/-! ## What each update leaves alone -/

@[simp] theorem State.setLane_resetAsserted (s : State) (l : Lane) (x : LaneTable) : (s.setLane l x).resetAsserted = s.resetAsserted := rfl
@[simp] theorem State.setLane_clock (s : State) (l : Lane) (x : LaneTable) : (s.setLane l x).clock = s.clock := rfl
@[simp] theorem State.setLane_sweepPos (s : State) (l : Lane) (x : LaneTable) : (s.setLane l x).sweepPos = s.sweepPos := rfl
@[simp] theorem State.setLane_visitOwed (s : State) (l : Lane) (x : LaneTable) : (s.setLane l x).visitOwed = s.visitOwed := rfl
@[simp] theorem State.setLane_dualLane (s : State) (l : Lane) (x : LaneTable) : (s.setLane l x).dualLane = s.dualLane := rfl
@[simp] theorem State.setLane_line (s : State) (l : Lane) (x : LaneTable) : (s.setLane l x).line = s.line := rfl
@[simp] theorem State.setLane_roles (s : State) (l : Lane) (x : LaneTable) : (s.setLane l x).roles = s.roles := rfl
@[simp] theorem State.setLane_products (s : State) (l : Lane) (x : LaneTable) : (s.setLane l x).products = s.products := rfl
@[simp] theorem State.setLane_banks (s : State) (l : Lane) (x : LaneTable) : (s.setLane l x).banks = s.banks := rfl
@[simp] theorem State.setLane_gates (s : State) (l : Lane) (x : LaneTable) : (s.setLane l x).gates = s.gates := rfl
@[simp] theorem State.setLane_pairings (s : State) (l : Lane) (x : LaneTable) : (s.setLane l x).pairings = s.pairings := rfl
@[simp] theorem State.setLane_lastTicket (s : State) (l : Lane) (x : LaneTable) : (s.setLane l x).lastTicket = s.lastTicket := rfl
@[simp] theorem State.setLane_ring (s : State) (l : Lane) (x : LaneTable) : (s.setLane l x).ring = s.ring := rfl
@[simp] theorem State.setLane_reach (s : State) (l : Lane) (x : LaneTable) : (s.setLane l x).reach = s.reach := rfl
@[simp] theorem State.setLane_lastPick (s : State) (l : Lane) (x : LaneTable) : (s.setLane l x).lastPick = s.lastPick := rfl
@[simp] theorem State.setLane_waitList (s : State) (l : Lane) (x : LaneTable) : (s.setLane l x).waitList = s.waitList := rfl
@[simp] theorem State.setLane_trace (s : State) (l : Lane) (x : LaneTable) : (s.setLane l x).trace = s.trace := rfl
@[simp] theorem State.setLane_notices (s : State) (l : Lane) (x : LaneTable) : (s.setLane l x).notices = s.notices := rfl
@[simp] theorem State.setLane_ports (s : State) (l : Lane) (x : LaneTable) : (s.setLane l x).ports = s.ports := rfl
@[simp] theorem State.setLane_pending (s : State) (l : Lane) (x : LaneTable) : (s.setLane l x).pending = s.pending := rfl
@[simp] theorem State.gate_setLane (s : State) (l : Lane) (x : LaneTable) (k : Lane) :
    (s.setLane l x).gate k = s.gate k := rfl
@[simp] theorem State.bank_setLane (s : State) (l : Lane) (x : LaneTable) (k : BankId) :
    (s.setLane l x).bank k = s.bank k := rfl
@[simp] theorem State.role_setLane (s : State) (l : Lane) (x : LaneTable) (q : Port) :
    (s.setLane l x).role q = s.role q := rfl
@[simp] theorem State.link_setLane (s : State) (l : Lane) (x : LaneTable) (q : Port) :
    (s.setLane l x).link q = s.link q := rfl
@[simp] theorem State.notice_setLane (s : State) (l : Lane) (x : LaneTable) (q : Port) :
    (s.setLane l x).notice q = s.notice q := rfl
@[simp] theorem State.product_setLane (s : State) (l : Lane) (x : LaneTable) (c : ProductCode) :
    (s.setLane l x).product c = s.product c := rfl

◇ ◇ ◇ ◇ ◇

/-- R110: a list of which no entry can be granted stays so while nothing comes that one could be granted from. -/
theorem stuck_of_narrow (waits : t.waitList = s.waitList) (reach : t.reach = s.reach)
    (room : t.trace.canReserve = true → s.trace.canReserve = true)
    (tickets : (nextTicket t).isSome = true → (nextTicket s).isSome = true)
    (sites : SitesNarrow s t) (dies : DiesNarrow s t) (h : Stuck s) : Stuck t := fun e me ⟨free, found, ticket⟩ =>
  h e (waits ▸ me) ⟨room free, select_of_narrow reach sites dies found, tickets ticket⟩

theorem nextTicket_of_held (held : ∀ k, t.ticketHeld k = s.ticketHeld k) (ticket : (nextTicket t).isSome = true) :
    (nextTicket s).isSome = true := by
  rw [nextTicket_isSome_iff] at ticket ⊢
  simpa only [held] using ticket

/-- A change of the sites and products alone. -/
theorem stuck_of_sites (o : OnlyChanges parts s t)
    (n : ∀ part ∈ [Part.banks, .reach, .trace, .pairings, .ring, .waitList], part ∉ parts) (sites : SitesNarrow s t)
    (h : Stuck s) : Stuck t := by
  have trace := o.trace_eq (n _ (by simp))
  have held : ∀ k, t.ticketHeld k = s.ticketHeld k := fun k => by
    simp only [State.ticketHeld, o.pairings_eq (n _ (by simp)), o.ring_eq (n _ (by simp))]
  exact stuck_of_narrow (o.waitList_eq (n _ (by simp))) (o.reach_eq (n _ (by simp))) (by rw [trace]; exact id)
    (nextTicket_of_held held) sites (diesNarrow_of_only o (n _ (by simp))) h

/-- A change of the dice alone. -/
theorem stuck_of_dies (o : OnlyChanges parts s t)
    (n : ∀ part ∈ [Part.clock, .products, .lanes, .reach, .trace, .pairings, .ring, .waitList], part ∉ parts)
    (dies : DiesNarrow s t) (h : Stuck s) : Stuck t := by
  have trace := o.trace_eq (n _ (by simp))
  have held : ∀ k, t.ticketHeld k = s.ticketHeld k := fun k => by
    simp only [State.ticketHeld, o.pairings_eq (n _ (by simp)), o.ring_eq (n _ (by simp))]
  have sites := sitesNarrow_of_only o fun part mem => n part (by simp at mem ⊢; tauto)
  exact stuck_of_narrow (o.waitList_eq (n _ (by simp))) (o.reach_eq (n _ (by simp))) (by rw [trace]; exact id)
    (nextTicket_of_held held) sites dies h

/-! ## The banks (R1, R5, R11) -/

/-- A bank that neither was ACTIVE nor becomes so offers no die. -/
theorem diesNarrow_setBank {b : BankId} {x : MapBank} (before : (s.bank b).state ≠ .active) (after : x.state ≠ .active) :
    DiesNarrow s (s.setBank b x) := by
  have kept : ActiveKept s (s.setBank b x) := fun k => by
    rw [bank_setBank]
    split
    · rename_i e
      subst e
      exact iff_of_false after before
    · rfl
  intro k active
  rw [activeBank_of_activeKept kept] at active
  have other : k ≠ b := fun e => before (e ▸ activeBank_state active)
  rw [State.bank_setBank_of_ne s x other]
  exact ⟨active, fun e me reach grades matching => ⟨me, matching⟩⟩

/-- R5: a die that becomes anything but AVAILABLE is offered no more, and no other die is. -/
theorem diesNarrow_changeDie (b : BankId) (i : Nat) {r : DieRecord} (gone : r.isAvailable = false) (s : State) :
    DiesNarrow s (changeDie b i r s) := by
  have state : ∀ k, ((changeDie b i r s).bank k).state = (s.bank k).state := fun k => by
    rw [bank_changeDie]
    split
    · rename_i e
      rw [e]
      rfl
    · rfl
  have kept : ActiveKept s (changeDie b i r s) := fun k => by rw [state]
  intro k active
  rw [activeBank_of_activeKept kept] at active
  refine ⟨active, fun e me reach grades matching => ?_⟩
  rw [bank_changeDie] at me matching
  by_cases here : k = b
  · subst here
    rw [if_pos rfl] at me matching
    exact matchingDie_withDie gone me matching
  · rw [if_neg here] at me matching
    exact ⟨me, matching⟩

◇ ◇ ◇ ◇ ◇

# [ASSIGNMENT]
Take from the material above the lines running from the one with "theorem State.role_setLane (s" through the one with "(s.setLane l x).product c", and repeat them exactly, with nothing else.

# [ANSWER FOR THIS EXERCISE]
@[simp] theorem State.role_setLane (s : State) (l : Lane) (x : LaneTable) (q : Port) :
    (s.setLane l x).role q = s.role q := rfl
@[simp] theorem State.link_setLane (s : State) (l : Lane) (x : LaneTable) (q : Port) :
    (s.setLane l x).link q = s.link q := rfl
@[simp] theorem State.notice_setLane (s : State) (l : Lane) (x : LaneTable) (q : Port) :
    (s.setLane l x).notice q = s.notice q := rfl
@[simp] theorem State.product_setLane (s : State) (l : Lane) (x : LaneTable) (c : ProductCode) :
    (s.setLane l x).product c = s.product c := rfl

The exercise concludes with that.